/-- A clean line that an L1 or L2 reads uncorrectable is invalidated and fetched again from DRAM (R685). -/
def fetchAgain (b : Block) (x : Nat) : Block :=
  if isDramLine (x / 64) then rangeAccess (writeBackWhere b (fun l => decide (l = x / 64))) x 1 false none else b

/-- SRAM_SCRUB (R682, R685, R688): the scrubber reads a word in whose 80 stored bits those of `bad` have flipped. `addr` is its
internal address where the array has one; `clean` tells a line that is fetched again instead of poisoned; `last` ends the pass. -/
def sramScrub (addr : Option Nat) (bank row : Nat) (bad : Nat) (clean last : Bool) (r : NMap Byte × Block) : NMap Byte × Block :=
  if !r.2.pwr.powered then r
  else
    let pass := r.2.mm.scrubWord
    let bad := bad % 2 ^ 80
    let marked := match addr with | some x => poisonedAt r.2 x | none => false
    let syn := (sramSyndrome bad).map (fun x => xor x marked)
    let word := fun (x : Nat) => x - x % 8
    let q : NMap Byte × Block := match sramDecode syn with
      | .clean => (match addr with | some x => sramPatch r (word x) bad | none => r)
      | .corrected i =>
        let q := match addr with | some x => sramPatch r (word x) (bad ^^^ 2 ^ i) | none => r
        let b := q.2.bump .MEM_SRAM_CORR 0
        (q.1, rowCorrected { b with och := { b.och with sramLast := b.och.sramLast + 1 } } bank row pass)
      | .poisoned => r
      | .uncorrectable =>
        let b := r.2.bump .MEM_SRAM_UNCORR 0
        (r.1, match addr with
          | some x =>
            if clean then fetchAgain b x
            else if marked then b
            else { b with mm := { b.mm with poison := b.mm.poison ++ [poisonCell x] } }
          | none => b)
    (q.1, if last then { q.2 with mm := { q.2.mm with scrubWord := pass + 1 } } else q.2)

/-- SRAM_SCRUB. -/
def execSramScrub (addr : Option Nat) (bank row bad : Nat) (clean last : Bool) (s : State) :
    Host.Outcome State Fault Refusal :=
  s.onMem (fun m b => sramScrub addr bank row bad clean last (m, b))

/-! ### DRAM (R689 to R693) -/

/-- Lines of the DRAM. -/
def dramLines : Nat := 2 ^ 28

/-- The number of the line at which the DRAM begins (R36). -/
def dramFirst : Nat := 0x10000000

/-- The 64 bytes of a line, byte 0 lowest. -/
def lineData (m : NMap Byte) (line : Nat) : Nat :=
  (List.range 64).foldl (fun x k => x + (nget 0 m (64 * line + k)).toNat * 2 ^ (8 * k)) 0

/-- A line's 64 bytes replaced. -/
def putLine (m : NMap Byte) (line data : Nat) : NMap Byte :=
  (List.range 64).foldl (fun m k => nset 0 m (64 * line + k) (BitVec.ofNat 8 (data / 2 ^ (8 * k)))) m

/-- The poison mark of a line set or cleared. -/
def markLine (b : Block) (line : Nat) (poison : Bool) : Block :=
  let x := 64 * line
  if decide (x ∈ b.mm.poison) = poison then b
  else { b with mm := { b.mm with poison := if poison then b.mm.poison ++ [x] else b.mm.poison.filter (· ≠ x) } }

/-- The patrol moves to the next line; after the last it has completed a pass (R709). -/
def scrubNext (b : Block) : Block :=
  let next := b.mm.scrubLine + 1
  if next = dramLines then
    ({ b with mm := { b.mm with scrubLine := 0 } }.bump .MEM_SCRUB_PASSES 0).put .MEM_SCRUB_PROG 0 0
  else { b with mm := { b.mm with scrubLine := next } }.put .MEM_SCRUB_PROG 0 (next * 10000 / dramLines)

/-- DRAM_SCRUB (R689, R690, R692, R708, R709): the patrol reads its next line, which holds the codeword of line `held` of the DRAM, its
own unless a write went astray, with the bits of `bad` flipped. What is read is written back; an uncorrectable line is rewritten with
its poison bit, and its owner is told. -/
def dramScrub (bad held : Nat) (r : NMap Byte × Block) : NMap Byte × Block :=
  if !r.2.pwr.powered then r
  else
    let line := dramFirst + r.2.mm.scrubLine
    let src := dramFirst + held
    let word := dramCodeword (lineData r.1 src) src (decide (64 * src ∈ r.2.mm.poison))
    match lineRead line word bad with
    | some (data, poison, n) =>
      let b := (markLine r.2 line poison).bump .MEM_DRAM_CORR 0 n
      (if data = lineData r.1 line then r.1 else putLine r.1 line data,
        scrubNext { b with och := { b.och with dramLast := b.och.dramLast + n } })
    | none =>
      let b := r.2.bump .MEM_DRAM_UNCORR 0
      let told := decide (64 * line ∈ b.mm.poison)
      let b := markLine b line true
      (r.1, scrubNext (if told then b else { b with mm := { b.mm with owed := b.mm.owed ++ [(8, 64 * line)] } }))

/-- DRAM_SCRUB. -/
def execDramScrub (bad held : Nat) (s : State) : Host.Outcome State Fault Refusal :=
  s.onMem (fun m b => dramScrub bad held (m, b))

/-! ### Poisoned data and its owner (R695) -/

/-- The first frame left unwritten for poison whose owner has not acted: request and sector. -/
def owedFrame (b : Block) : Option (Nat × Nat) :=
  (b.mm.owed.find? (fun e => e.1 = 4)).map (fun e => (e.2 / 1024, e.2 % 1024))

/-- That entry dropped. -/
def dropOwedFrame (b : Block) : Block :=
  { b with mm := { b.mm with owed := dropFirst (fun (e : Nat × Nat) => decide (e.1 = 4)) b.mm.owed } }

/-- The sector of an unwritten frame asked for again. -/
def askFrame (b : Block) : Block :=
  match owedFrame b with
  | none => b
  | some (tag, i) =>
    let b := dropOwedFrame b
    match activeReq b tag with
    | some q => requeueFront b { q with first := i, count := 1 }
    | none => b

# # # # # # #

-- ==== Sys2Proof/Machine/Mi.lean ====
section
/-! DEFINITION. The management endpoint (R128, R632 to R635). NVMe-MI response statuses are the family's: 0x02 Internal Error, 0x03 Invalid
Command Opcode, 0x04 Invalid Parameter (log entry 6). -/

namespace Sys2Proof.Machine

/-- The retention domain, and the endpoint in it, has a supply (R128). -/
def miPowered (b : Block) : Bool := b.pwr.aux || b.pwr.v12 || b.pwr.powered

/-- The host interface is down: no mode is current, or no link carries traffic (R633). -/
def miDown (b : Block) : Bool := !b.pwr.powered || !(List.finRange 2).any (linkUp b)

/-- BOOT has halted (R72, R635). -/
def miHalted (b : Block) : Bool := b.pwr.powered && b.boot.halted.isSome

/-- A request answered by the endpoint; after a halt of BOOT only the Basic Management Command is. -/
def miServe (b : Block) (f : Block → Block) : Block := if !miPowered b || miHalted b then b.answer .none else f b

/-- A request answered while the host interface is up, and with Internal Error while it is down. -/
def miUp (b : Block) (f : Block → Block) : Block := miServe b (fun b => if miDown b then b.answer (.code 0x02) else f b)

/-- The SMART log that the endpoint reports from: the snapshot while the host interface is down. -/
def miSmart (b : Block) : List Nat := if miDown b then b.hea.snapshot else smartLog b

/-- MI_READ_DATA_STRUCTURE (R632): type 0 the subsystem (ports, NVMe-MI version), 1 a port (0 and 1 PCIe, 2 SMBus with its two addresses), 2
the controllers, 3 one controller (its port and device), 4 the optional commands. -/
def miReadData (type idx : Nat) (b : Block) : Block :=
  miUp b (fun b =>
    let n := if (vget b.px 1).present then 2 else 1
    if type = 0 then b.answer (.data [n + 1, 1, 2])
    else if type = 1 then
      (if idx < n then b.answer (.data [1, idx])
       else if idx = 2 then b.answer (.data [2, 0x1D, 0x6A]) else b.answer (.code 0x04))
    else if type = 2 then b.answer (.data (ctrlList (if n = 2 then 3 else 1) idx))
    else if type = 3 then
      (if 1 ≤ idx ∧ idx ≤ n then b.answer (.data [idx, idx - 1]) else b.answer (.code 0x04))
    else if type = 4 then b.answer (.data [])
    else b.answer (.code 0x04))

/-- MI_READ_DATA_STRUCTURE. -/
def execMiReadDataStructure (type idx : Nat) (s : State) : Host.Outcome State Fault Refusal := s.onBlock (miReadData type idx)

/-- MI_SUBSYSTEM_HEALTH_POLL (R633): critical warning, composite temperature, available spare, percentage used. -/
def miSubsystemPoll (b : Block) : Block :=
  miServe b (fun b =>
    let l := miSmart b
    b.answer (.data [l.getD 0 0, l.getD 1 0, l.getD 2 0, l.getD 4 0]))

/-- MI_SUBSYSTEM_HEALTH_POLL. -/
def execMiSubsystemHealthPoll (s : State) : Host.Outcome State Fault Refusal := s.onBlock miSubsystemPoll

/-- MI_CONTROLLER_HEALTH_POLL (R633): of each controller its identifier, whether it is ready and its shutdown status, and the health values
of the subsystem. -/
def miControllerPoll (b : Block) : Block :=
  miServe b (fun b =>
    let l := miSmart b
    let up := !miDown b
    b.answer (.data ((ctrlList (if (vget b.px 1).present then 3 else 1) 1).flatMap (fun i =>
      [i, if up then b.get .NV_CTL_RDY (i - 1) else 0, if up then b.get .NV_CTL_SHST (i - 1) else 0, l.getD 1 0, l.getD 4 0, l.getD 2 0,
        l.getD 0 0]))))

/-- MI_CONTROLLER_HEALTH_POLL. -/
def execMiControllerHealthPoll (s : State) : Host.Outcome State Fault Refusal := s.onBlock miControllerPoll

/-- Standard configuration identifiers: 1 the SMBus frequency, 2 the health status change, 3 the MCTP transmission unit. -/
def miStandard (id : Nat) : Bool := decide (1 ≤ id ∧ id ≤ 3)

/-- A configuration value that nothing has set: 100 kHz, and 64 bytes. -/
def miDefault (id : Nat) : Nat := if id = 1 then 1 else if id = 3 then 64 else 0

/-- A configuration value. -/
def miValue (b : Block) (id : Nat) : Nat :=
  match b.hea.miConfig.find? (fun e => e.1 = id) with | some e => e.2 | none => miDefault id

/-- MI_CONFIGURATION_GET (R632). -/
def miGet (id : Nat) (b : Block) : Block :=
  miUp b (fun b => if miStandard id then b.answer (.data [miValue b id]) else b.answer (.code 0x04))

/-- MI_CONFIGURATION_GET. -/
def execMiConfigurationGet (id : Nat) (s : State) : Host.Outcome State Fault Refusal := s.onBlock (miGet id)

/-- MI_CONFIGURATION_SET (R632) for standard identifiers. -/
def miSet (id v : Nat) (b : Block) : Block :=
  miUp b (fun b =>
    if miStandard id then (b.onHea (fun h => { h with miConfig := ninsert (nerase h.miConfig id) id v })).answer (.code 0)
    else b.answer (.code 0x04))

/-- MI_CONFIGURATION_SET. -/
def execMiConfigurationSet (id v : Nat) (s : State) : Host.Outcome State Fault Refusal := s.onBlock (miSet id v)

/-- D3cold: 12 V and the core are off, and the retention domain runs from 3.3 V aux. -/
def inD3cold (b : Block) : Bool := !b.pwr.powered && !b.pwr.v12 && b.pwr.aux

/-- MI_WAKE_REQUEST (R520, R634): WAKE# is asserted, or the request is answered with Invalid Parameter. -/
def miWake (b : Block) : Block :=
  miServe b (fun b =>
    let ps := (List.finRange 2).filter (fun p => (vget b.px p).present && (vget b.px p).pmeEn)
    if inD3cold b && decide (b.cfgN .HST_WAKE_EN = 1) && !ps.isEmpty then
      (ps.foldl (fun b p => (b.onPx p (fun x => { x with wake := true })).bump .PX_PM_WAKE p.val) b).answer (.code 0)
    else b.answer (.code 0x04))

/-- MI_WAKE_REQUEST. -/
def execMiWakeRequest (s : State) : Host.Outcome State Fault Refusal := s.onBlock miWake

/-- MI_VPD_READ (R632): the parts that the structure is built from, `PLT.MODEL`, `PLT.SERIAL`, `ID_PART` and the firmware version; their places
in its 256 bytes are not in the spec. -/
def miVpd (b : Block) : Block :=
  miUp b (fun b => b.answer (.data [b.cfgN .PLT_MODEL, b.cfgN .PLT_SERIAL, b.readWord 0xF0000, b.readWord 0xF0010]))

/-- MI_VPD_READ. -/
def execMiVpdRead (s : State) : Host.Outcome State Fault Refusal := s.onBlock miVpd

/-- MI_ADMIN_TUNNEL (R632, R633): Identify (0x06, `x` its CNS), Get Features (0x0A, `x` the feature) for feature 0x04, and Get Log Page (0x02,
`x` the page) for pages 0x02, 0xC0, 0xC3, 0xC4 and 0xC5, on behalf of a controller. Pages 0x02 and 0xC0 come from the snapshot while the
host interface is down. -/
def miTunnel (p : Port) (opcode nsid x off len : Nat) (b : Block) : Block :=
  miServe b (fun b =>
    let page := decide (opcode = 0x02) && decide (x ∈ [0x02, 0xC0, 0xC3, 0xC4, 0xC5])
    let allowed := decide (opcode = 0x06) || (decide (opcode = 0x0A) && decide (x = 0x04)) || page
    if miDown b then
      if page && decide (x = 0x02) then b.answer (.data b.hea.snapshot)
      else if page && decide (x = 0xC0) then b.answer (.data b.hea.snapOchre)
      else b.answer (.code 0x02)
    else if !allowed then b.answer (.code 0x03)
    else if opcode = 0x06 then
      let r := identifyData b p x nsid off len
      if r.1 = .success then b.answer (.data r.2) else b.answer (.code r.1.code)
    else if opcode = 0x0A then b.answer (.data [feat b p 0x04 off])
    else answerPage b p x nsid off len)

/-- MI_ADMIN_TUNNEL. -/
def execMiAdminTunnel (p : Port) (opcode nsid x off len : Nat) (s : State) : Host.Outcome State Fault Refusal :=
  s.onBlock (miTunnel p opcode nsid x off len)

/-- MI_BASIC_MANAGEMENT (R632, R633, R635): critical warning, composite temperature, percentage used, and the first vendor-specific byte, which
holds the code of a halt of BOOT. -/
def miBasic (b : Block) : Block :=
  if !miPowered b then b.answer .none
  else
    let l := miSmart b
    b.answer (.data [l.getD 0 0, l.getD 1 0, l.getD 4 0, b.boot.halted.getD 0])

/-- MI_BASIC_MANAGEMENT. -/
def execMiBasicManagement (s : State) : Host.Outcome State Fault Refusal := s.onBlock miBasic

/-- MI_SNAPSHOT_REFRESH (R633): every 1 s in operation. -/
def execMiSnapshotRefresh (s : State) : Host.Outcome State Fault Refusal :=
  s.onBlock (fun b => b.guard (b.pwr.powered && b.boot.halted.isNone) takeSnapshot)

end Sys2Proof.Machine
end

# # # # # # #

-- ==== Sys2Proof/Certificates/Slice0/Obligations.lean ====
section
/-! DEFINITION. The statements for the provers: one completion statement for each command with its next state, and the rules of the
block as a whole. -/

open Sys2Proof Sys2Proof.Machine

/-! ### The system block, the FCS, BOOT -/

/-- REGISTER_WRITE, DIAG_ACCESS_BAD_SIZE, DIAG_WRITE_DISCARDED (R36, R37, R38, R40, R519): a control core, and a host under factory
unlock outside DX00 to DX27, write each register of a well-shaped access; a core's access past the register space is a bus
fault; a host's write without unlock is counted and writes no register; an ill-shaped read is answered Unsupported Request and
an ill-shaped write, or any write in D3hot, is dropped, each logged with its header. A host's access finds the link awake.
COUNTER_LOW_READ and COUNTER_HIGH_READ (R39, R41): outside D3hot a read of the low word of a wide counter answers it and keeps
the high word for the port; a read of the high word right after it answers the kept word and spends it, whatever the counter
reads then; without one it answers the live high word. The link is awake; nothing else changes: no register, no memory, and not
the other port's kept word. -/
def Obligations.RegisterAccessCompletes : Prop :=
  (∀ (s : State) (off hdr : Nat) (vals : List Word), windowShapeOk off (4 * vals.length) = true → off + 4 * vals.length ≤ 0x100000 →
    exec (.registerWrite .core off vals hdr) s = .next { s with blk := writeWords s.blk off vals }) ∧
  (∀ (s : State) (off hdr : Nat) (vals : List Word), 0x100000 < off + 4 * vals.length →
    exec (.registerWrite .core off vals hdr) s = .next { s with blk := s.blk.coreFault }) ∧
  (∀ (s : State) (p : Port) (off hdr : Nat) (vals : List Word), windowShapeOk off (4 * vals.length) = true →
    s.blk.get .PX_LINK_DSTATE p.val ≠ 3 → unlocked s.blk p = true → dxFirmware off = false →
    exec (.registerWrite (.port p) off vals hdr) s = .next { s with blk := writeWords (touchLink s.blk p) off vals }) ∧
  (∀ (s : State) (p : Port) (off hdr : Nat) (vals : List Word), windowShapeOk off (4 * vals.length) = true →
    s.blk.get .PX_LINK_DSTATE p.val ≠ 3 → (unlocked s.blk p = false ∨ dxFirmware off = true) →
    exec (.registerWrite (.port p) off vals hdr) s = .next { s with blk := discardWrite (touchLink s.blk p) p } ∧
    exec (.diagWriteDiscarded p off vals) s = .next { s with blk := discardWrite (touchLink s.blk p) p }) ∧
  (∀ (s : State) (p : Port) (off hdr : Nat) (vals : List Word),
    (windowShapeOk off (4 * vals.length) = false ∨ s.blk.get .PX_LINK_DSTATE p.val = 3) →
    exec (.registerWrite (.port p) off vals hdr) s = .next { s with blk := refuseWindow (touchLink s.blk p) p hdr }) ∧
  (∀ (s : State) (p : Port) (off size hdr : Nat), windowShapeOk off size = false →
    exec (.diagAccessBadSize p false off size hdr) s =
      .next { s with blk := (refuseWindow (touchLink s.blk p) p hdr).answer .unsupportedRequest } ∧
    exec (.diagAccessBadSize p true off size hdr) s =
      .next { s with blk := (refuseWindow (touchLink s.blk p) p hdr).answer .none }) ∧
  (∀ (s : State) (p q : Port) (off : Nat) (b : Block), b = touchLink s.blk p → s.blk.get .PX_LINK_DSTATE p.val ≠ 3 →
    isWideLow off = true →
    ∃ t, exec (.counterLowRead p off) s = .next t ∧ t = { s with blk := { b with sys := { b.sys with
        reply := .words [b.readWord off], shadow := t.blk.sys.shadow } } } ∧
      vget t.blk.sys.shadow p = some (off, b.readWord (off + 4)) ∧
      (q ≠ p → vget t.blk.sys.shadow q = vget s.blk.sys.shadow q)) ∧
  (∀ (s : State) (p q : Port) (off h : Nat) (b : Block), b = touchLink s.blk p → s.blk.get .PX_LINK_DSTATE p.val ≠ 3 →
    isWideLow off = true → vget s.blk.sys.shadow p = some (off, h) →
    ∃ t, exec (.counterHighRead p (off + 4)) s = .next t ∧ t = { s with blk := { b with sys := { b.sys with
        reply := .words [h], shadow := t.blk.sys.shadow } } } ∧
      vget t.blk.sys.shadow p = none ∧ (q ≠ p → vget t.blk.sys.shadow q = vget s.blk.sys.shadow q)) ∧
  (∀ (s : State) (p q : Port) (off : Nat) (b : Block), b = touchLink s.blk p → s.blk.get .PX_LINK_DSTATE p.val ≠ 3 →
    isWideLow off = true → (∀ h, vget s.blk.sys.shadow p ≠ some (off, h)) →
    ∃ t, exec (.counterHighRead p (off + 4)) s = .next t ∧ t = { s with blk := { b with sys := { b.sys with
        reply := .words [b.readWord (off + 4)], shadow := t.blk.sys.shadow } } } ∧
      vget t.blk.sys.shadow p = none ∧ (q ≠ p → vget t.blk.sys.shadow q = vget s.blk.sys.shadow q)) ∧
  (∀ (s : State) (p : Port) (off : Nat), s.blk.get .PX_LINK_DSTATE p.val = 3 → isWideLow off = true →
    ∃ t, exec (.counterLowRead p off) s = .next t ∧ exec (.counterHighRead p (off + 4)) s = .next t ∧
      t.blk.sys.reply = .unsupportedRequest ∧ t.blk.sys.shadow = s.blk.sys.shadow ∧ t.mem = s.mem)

# # # # # # #

Problem description: Set down, exactly as they stand above, the lines starting with the line with "-- ==== Sys2Proof/Certificates/Slice0/Obligations.lean" and going on through the line with "the high word for", and no others.

Exercise solution:
-- ==== Sys2Proof/Certificates/Slice0/Obligations.lean ====
section
/-! DEFINITION. The statements for the provers: one completion statement for each command with its next state, and the rules of the
block as a whole. -/

open Sys2Proof Sys2Proof.Machine

/-! ### The system block, the FCS, BOOT -/

/-- REGISTER_WRITE, DIAG_ACCESS_BAD_SIZE, DIAG_WRITE_DISCARDED (R36, R37, R38, R40, R519): a control core, and a host under factory
unlock outside DX00 to DX27, write each register of a well-shaped access; a core's access past the register space is a bus
fault; a host's write without unlock is counted and writes no register; an ill-shaped read is answered Unsupported Request and
an ill-shaped write, or any write in D3hot, is dropped, each logged with its header. A host's access finds the link awake.
COUNTER_LOW_READ and COUNTER_HIGH_READ (R39, R41): outside D3hot a read of the low word of a wide counter answers it and keeps
the high word for the port; a read of the high word right after it answers the kept word and spends it, whatever the counter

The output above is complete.